DEVELOPING AI MODELS FOR URDU AND REGIONAL LANGUAGE PROCESSING: SENTIMENT ANALYSIS AND FAKE NEWS DETECTION IN PAKISTAN’S SOCIAL MEDIA
Keywords:
Artificial Intelligence; Natural Language Processing; Urdu Language Processing; Sentiment Analysis; Fake News Detection; Transformer Models; XLM-RoBERTa; Low-Resource Languages; Social Media Analytics; Multilingual NLPAbstract
The rapid growth of social media platforms in Pakistan has intensified the spread of user-generated content in Urdu and regional languages, leading to significant challenges in sentiment interpretation and misinformation detection. This study aimed to develop and evaluate advanced Artificial Intelligence (AI) models for Urdu and regional language processing, focusing on sentiment analysis and fake news detection in a multilingual social media environment. A comparative experimental design was employed using traditional machine learning models, deep learning architectures, and transformer-based models, including BERT and XLM-RoBERTa.
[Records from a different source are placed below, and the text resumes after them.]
-- ==== Sys2Proof/Laws/State.lean ====
section
/-!
SUPPORT. The fields of the state and of an element after each update: one lemma per field per update, each true by
its definition, so that no later proof opens a record update.
-/
namespace Sys2Proof.Machine

/-! ### `State.setElem` -/

@[simp] theorem State.setElem_elems (s : State) (k : Nat) (e : Elem) : (s.setElem k e).elems = s.elems.put k e := rfl
@[simp] theorem State.setElem_cores (s : State) (k : Nat) (e : Elem) : (s.setElem k e).cores = s.cores := rfl
@[simp] theorem State.setElem_clusters (s : State) (k : Nat) (e : Elem) : (s.setElem k e).clusters = s.clusters := rfl
@[simp] theorem State.setElem_links (s : State) (k : Nat) (e : Elem) : (s.setElem k e).links = s.links := rfl
@[simp] theorem State.setElem_binds (s : State) (k : Nat) (e : Elem) : (s.setElem k e).binds = s.binds := rfl
@[simp] theorem State.setElem_mem (s : State) (k : Nat) (e : Elem) : (s.setElem k e).mem = s.mem := rfl
@[simp] theorem State.setElem_scratch (s : State) (k : Nat) (e : Elem) : (s.setElem k e).scratch = s.scratch := rfl
@[simp] theorem State.setElem_copies (s : State) (k : Nat) (e : Elem) : (s.setElem k e).copies = s.copies := rfl
@[simp] theorem State.setElem_early (s : State) (k : Nat) (e : Elem) : (s.setElem k e).early = s.early := rfl
@[simp] theorem State.setElem_l1 (s : State) (k : Nat) (e : Elem) : (s.setElem k e).l1 = s.l1 := rfl
@[simp] theorem State.setElem_poison (s : State) (k : Nat) (e : Elem) : (s.setElem k e).poison = s.poison := rfl
@[simp] theorem State.setElem_copyPoison (s : State) (k : Nat) (e : Elem) :
    (s.setElem k e).copyPoison = s.copyPoison := rfl
@[simp] theorem State.setElem_scratchPoison (s : State) (k : Nat) (e : Elem) :
    (s.setElem k e).scratchPoison = s.scratchPoison := rfl
@[simp] theorem State.setElem_cached (s : State) (k : Nat) (e : Elem) : (s.setElem k e).cached = s.cached := rfl
@[simp] theorem State.setElem_pins (s : State) (k : Nat) (e : Elem) : (s.setElem k e).pins = s.pins := rfl
@[simp] theorem State.setElem_reqs (s : State) (k : Nat) (e : Elem) : (s.setElem k e).reqs = s.reqs := rfl
@[simp] theorem State.setElem_dones (s : State) (k : Nat) (e : Elem) : (s.setElem k e).dones = s.dones := rfl
@[simp] theorem State.setElem_domains (s : State) (k : Nat) (e : Elem) : (s.setElem k e).domains = s.domains := rfl
@[simp] theorem State.setElem_cells (s : State) (k : Nat) (e : Elem) : (s.setElem k e).cells = s.cells := rfl
@[simp] theorem State.setElem_spurs (s : State) (k : Nat) (e : Elem) : (s.setElem k e).spurs = s.spurs := rfl
@[simp] theorem State.setElem_chains (s : State) (k : Nat) (e : Elem) : (s.setElem k e).chains = s.chains := rfl
@[simp] theorem State.setElem_resumes (s : State) (k : Nat) (e : Elem) : (s.setElem k e).resumes = s.resumes := rfl
@[simp] theorem State.setElem_deliveries (s : State) (k : Nat) (e : Elem) :
    (s.setElem k e).deliveries = s.deliveries := rfl
@[simp] theorem State.setElem_oldPages (s : State) (k : Nat) (e : Elem) : (s.setElem k e).oldPages = s.oldPages := rfl
@[simp] theorem State.setElem_regs (s : State) (k : Nat) (e : Elem) : (s.setElem k e).regs = s.regs := rfl
@[simp] theorem State.setElem_transSeq (s : State) (k : Nat) (e : Elem) : (s.setElem k e).transSeq = s.transSeq := rfl
@[simp] theorem State.setElem_qps (s : State) (k : Nat) (e : Elem) : (s.setElem k e).qps = s.qps := rfl
@[simp] theorem State.setElem_kucor (s : State) (k : Nat) (e : Elem) : (s.setElem k e).kucor = s.kucor := rfl
@[simp] theorem State.setElem_outside (s : State) (k : Nat) (e : Elem) : (s.setElem k e).outside = s.outside := rfl
@[simp] theorem State.setElem_timeNs (s : State) (k : Nat) (e : Elem) : (s.setElem k e).timeNs = s.timeNs := rfl
@[simp] theorem State.setElem_tick (s : State) (k : Nat) (e : Elem) : (s.setElem k e).tick = s.tick := rfl
@[simp] theorem State.setElem_nextId (s : State) (k : Nat) (e : Elem) : (s.setElem k e).nextId = s.nextId := rfl
@[simp] theorem State.setElem_agenda (s : State) (k : Nat) (e : Elem) : (s.setElem k e).agenda = s.agenda := rfl
@[simp] theorem State.setElem_pick (s : State) (k : Nat) (e : Elem) : (s.setElem k e).pick = s.pick := rfl
@[simp] theorem State.setElem_walk (s : State) (k : Nat) (e : Elem) : (s.setElem k e).walk = s.walk := rfl
@[simp] theorem State.setElem_cur (s : State) (k : Nat) (e : Elem) : (s.setElem k e).cur = s.cur := rfl

/-! ### `State.updElem` -/

@[simp] theorem State.updElem_elems (s : State) (k : Nat) (f : Elem → Elem) :
    (s.updElem k f).elems = s.elems.put k (f (s.elem k)) := rfl
@[simp] theorem State.updElem_cores (s : State) (k : Nat) (f : Elem → Elem) : (s.updElem k f).cores = s.cores := rfl
@[simp] theorem State.updElem_clusters (s : State) (k : Nat) (f : Elem → Elem) :
    (s.updElem k f).clusters = s.clusters := rfl
@[simp] theorem State.updElem_links (s : State) (k : Nat) (f : Elem → Elem) : (s.updElem k f).links = s.links := rfl
@[simp] theorem State.updElem_binds (s : State) (k : Nat) (f : Elem → Elem) : (s.updElem k f).binds = s.binds := rfl
@[simp] theorem State.updElem_mem (s : State) (k : Nat) (f : Elem → Elem) : (s.updElem k f).mem = s.mem := rfl
@[simp] theorem State.updElem_scratch (s : State) (k : Nat) (f : Elem → Elem) :
    (s.updElem k f).scratch = s.scratch := rfl
@[simp] theorem State.updElem_copies (s : State) (k : Nat) (f : Elem → Elem) :
    (s.updElem k f).copies = s.copies := rfl
@[simp] theorem State.updElem_early (s : State) (k : Nat) (f : Elem → Elem) :
    (s.updElem k f).early = s.early := rfl
@[simp] theorem State.updElem_l1 (s : State) (k : Nat) (f : Elem → Elem) : (s.updElem k f).l1 = s.l1 := rfl
@[simp] theorem State.updElem_poison (s : State) (k : Nat) (f : Elem → Elem) :
    (s.updElem k f).poison = s.poison := rfl
@[simp] theorem State.updElem_copyPoison (s : State) (k : Nat) (f : Elem → Elem) :
    (s.updElem k f).copyPoison = s.copyPoison := rfl
@[simp] theorem State.updElem_scratchPoison (s : State) (k : Nat) (f : Elem → Elem) :
    (s.updElem k f).scratchPoison = s.scratchPoison := rfl
@[simp] theorem State.updElem_cached (s : State) (k : Nat) (f : Elem → Elem) :
    (s.updElem k f).cached = s.cached := rfl
@[simp] theorem State.updElem_pins (s : State) (k : Nat) (f : Elem → Elem) : (s.updElem k f).pins = s.pins := rfl
@[simp] theorem State.updElem_reqs (s : State) (k : Nat) (f : Elem → Elem) : (s.updElem k f).reqs = s.reqs := rfl
@[simp] theorem State.updElem_dones (s : State) (k : Nat) (f : Elem → Elem) : (s.updElem k f).dones = s.dones := rfl
@[simp] theorem State.updElem_domains (s : State) (k : Nat) (f : Elem → Elem) :
    (s.updElem k f).domains = s.domains := rfl
@[simp] theorem State.updElem_cells (s : State) (k : Nat) (f : Elem → Elem) : (s.updElem k f).cells = s.cells := rfl
@[simp] theorem State.updElem_spurs (s : State) (k : Nat) (f : Elem → Elem) : (s.updElem k f).spurs = s.spurs := rfl
@[simp] theorem State.updElem_chains (s : State) (k : Nat) (f : Elem → Elem) :
    (s.updElem k f).chains = s.chains := rfl
@[simp] theorem State.updElem_resumes (s : State) (k : Nat) (f : Elem → Elem) :
    (s.updElem k f).resumes = s.resumes := rfl
@[simp] theorem State.updElem_deliveries (s : State) (k : Nat) (f : Elem → Elem) :
    (s.updElem k f).deliveries = s.deliveries := rfl
@[simp] theorem State.updElem_oldPages (s : State) (k : Nat) (f : Elem → Elem) :
    (s.updElem k f).oldPages = s.oldPages := rfl
@[simp] theorem State.updElem_regs (s : State) (k : Nat) (f : Elem → Elem) : (s.updElem k f).regs = s.regs := rfl
@[simp] theorem State.updElem_transSeq (s : State) (k : Nat) (f : Elem → Elem) :
    (s.updElem k f).transSeq = s.transSeq := rfl
@[simp] theorem State.updElem_qps (s : State) (k : Nat) (f : Elem → Elem) : (s.updElem k f).qps = s.qps := rfl
@[simp] theorem State.updElem_kucor (s : State) (k : Nat) (f : Elem → Elem) : (s.updElem k f).kucor = s.kucor := rfl
@[simp] theorem State.updElem_outside (s : State) (k : Nat) (f : Elem → Elem) :
    (s.updElem k f).outside = s.outside := rfl
@[simp] theorem State.updElem_timeNs (s : State) (k : Nat) (f : Elem → Elem) :
    (s.updElem k f).timeNs = s.timeNs := rfl
@[simp] theorem State.updElem_tick (s : State) (k : Nat) (f : Elem → Elem) : (s.updElem k f).tick = s.tick := rfl
@[simp] theorem State.updElem_nextId (s : State) (k : Nat) (f : Elem → Elem) :
    (s.updElem k f).nextId = s.nextId := rfl
@[simp] theorem State.updElem_agenda (s : State) (k : Nat) (f : Elem → Elem) :
    (s.updElem k f).agenda = s.agenda := rfl
@[simp] theorem State.updElem_pick (s : State) (k : Nat) (f : Elem → Elem) : (s.updElem k f).pick = s.pick := rfl
@[simp] theorem State.updElem_walk (s : State) (k : Nat) (f : Elem → Elem) : (s.updElem k f).walk = s.walk := rfl
@[simp] theorem State.updElem_cur (s : State) (k : Nat) (f : Elem → Elem) : (s.updElem k f).cur = s.cur := rfl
The dataset was collected from social media platforms such as Facebook, X (Twitter), and WhatsApp-forwarded content, followed by extensive preprocessing including normalization, tokenization, and code-mixing handling. Experimental results revealed that transformer-based models significantly outperformed traditional and deep learning approaches, with XLM-RoBERTa achieving the highest accuracy in both sentiment analysis (93.4%) and fake news detection (92.6%). Furthermore, a unified multi-task learning framework demonstrated improved efficiency by simultaneously performing both classification tasks with high accuracy. The study concludes that transformer-based AI models provide a robust solution for low-resource language processing in Pakistan’s digital ecosystem. The findings have important implications for digital governance, cybersecurity, and AI-driven misinformation detection systems in multilingual environments.